▶ [About this task] Gather, from the data below, each line in which the word "reads" occurs.

-- -- --

-- ==== Sys2Proof/Laws/Dispatch.lean ====
section
/-! SUPPORT. One equation per command: `exec` on it is its meaning. Proofs rewrite with these and never unfold the dispatch. -/

namespace Sys2Proof.Machine

open Sys2Proof
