-- ==== Sys2Proof/Laws/Fam.lean ====
section
/-! SUPPORT. The laws of sparse families: reading after writing, after deleting and after clearing, and the canonical form,
which every operation keeps. -/

namespace Sys2Proof.Machine

variable {α : Type}

/-- Setting is deleting where the value is the default, and inserting elsewhere. -/
theorem famSet_eq [DecidableEq α] (d : Nat → α) (l : List (Nat × α)) (k : Nat) (v : α) :
    famSet d l k v = if v = d k then famDel l k else famIns l k v := by
  induction l with
  | nil => by_cases h : v = d k <;> simp [famSet, famDel, famIns, h]
  | cons e t ih =>
    obtain ⟨a, w⟩ := e
    by_cases ha : a < k
    · by_cases h : v = d k
      · rw [if_pos h] at ih ⊢
        simp [famSet, famDel, ha, ih, Nat.ne_of_lt ha]
      · rw [if_neg h] at ih ⊢
        simp [famSet, famIns, ha, ih]
    · by_cases h : v = d k <;> simp [famSet, famIns, ha, h]

theorem famGet_famDel_same (d : Nat → α) (l : List (Nat × α)) (k : Nat) : famGet d (famDel l k) k = d k := by
  induction l with
  | nil => rfl
  | cons e t ih =>
    obtain ⟨a, v⟩ := e
    by_cases h : a = k <;> simp [famDel, famGet, h, ih]

theorem famGet_famDel_of_ne (d : Nat → α) (l : List (Nat × α)) {j k : Nat} (h : j ≠ k) :
    famGet d (famDel l k) j = famGet d l j := by
  induction l with
  | nil => rfl
  | cons e t ih =>
    obtain ⟨a, v⟩ := e
    by_cases ha : a = k
    · subst ha; simp [famDel, famGet, ih, Ne.symm h]
    · simp only [famDel, ha, if_false, famGet, ih]

theorem famGet_famIns_same (d : Nat → α) (l : List (Nat × α)) (k : Nat) (v : α) :
    famGet d (famIns l k v) k = v := by
  induction l with
  | nil => simp [famIns, famGet]
  | cons e t ih =>
    obtain ⟨a, w⟩ := e
    simp only [famIns]
    split
    · next h => simp [famGet, Nat.ne_of_lt h, ih]
    · split <;> simp [famGet]

theorem famGet_famIns_of_ne (d : Nat → α) (l : List (Nat × α)) {j k : Nat} (v : α) (h : j ≠ k) :
    famGet d (famIns l k v) j = famGet d l j := by
  induction l with
  | nil => simp [famIns, famGet, Ne.symm h]
  | cons e t ih =>
    obtain ⟨a, w⟩ := e
    simp only [famIns]
    split
    · by_cases hj : a = j <;> simp [famGet, hj, ih]
    · split
      · next h' => subst h'; simp [famGet, Ne.symm h]
      · simp [famGet, Ne.symm h]

/-- A number reads what was last written under it. -/
@[simp] theorem famGet_famSet_same [DecidableEq α] (d : Nat → α) (l : List (Nat × α)) (k : Nat) (v : α) :
    famGet d (famSet d l k v) k = v := by
  rw [famSet_eq]
  split
  · next h => rw [famGet_famDel_same, h]
  · exact famGet_famIns_same d l k v

/-- A write leaves every other number alone. -/
theorem famGet_famSet_of_ne [DecidableEq α] (d : Nat → α) (l : List (Nat × α)) {j k : Nat} (v : α) (h : j ≠ k) :
    famGet d (famSet d l k v) j = famGet d l j := by
  rw [famSet_eq]
  split
  · exact famGet_famDel_of_ne d l h
  · exact famGet_famIns_of_ne d l v h

/-- Reading after a write, both cases at once. -/
theorem famGet_famSet [DecidableEq α] (d : Nat → α) (l : List (Nat × α)) (j k : Nat) (v : α) :
    famGet d (famSet d l k v) j = if j = k then v else famGet d l j := by
  split
  · next h => subst h; simp
  · next h => exact famGet_famSet_of_ne d l v h

/-- A cleared number reads as it does unlisted; every other reads as before. -/
theorem famGet_famClear (d : Nat → α) (l : List (Nat × α)) (lo hi j : Nat) :
    famGet d (famClear l lo hi) j = if lo ≤ j ∧ j < hi then d j else famGet d l j := by
  induction l with
  | nil => simp [famClear, famGet]
  | cons e t ih =>
    obtain ⟨a, v⟩ := e
    simp only [famClear]
    by_cases ha : lo ≤ a ∧ a < hi
    · simp only [ha, and_self, if_true, ih]
      by_cases hj : lo ≤ j ∧ j < hi
      · simp [hj]
      · have : a ≠ j := by rintro rfl; exact hj ha
        simp [hj, famGet, this]
    · by_cases haj : a = j
      · subst haj; simp [ha, famGet]
      · simp [ha, famGet, haj, ih]

theorem famRising_mono {b c : Nat} (h : c ≤ b) (l : List (Nat × α)) (hl : famRising (some b) l = true) :
    famRising (some c) l = true := by
  cases l with
  | nil => rfl
  | cons e t =>
    obtain ⟨a, v⟩ := e
    simp only [famRising, Bool.and_eq_true, decide_eq_true_eq] at *
    exact ⟨by omega, hl.2⟩

theorem famRising_famDel {b : Nat} (l : List (Nat × α)) (k : Nat) (hl : famRising (some b) l = true) :
    famRising (some b) (famDel l k) = true := by
  induction l generalizing b with
  | nil => rfl
  | cons e t ih =>
    obtain ⟨a, v⟩ := e
    simp only [famRising, Bool.and_eq_true, decide_eq_true_eq] at hl
    simp only [famDel]
    split
    · exact ih (famRising_mono (by omega) t hl.2)
    · simp [famRising, hl.1, ih hl.2]

theorem famRising_famIns {b k : Nat} (l : List (Nat × α)) (v : α) (hk : b < k) (hl : famRising (some b) l = true) :
    famRising (some b) (famIns l k v) = true := by
  induction l generalizing b with
  | nil => simp [famIns, famRising, hk]
  | cons e t ih =>
    obtain ⟨a, w⟩ := e
    simp only [famRising, Bool.and_eq_true, decide_eq_true_eq] at hl
    simp only [famIns]
    split
    · next h => simp [famRising, hl.1, ih h hl.2]
    · split
      · next h => subst h; simp [famRising, hk, hl.2]
      · simp [famRising, hk, hl.2]; omega

theorem famRising_famClear {b : Nat} (l : List (Nat × α)) (lo hi : Nat) (hl : famRising (some b) l = true) :
    famRising (some b) (famClear l lo hi) = true := by
  induction l generalizing b with
  | nil => rfl
  | cons e t ih =>
    obtain ⟨a, v⟩ := e
    simp only [famRising, Bool.and_eq_true, decide_eq_true_eq] at hl
    simp only [famClear]
    split
    · exact ih (famRising_mono (by omega) t hl.2)
    · simp [famRising, hl.1, ih hl.2]

theorem famTight_famDel [DecidableEq α] (d : Nat → α) (l : List (Nat × α)) (k : Nat) (hl : famTight d l = true) :
    famTight d (famDel l k) = true := by
  induction l with
  | nil => rfl
  | cons e t ih =>
    obtain ⟨a, v⟩ := e
    simp only [famTight, Bool.and_eq_true] at hl
    simp only [famDel]
    split
    · exact ih hl.2
    · simp only [famTight, Bool.and_eq_true]; exact ⟨hl.1, ih hl.2⟩

theorem famTight_famIns [DecidableEq α] (d : Nat → α) (l : List (Nat × α)) (k : Nat) (v : α) (hv : v ≠ d k)
    (hl : famTight d l = true) : famTight d (famIns l k v) = true := by
  induction l with
  | nil => simp [famIns, famTight, hv]
  | cons e t ih =>
    obtain ⟨a, w⟩ := e
    simp only [famTight, Bool.and_eq_true] at hl
    simp only [famIns]
    split
    · simp only [famTight, Bool.and_eq_true]; exact ⟨hl.1, ih hl.2⟩
    · split
      · simp [famTight, hv, hl.2]
      · simp only [famTight, Bool.and_eq_true]; exact ⟨by simp [hv], hl⟩

theorem famTight_famClear [DecidableEq α] (d : Nat → α) (l : List (Nat × α)) (lo hi : Nat) (hl : famTight d l = true) :
    famTight d (famClear l lo hi) = true := by
  induction l with
  | nil => rfl
  | cons e t ih =>
    obtain ⟨a, v⟩ := e
    simp only [famTight, Bool.and_eq_true] at hl
    simp only [famClear]
    split
    · exact ih hl.2
    · simp only [famTight, Bool.and_eq_true]; exact ⟨hl.1, ih hl.2⟩

theorem famRising_none (l : List (Nat × α)) (b : Nat) (h : famRising (some b) l = true) : famRising none l = true := by
  cases l with
  | nil => rfl
  | cons e t =>
    obtain ⟨a, v⟩ := e
    simp only [famRising, Bool.and_eq_true] at *
    exact h.2

/-- A write keeps the canonical form. -/
theorem famWf_famSet [DecidableEq α] (d : Nat → α) (l : List (Nat × α)) (k : Nat) (v : α) (h : famWf d l = true) :
    famWf d (famSet d l k v) = true := by
  simp only [famWf, Bool.and_eq_true] at *
  obtain ⟨hr, ht⟩ := h
  rw [famSet_eq]
  split
  · refine ⟨?_, famTight_famDel d l k ht⟩
    cases l with
    | nil => rfl
    | cons e t =>
      obtain ⟨a, w⟩ := e
      simp only [famRising] at hr
      simp only [famDel]
      split
      · exact famRising_none _ a (famRising_famDel t k hr)
      · simp only [famRising]; exact famRising_famDel t k hr
  · next hv =>
    refine ⟨?_, famTight_famIns d l k v hv ht⟩
    cases l with
    | nil => rfl
    | cons e t =>
      obtain ⟨a, w⟩ := e
      simp only [famRising] at hr
      simp only [famIns]
      split
      · next h => simp only [famRising]; exact famRising_famIns t v h hr
      · split
        · next h => subst h; simpa only [famRising] using hr
        · next h1 h2 =>
          simp only [famRising, Bool.and_eq_true, decide_eq_true_eq]
          exact ⟨by omega, hr⟩

/-- Clearing a range keeps the canonical form. -/
theorem famWf_famClear [DecidableEq α] (d : Nat → α) (l : List (Nat × α)) (lo hi : Nat) (h : famWf d l = true) :
    famWf d (famClear l lo hi) = true := by
  simp only [famWf, Bool.and_eq_true] at *
  refine ⟨?_, famTight_famClear d l lo hi h.2⟩
  cases l with
  | nil => rfl
  | cons e t =>
    obtain ⟨a, w⟩ := e
    have hr := h.1
    simp only [famRising] at hr
    simp only [famClear]
    split
    · exact famRising_none _ a (famRising_famClear t lo hi hr)
    · simp only [famRising]; exact famRising_famClear t lo hi hr

end Sys2Proof.Machine
end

-- -- --

▶ [Solved problem]
/-- A number reads what was last written under it. -/
/-- A cleared number reads as it does unlisted; every other reads as before. -/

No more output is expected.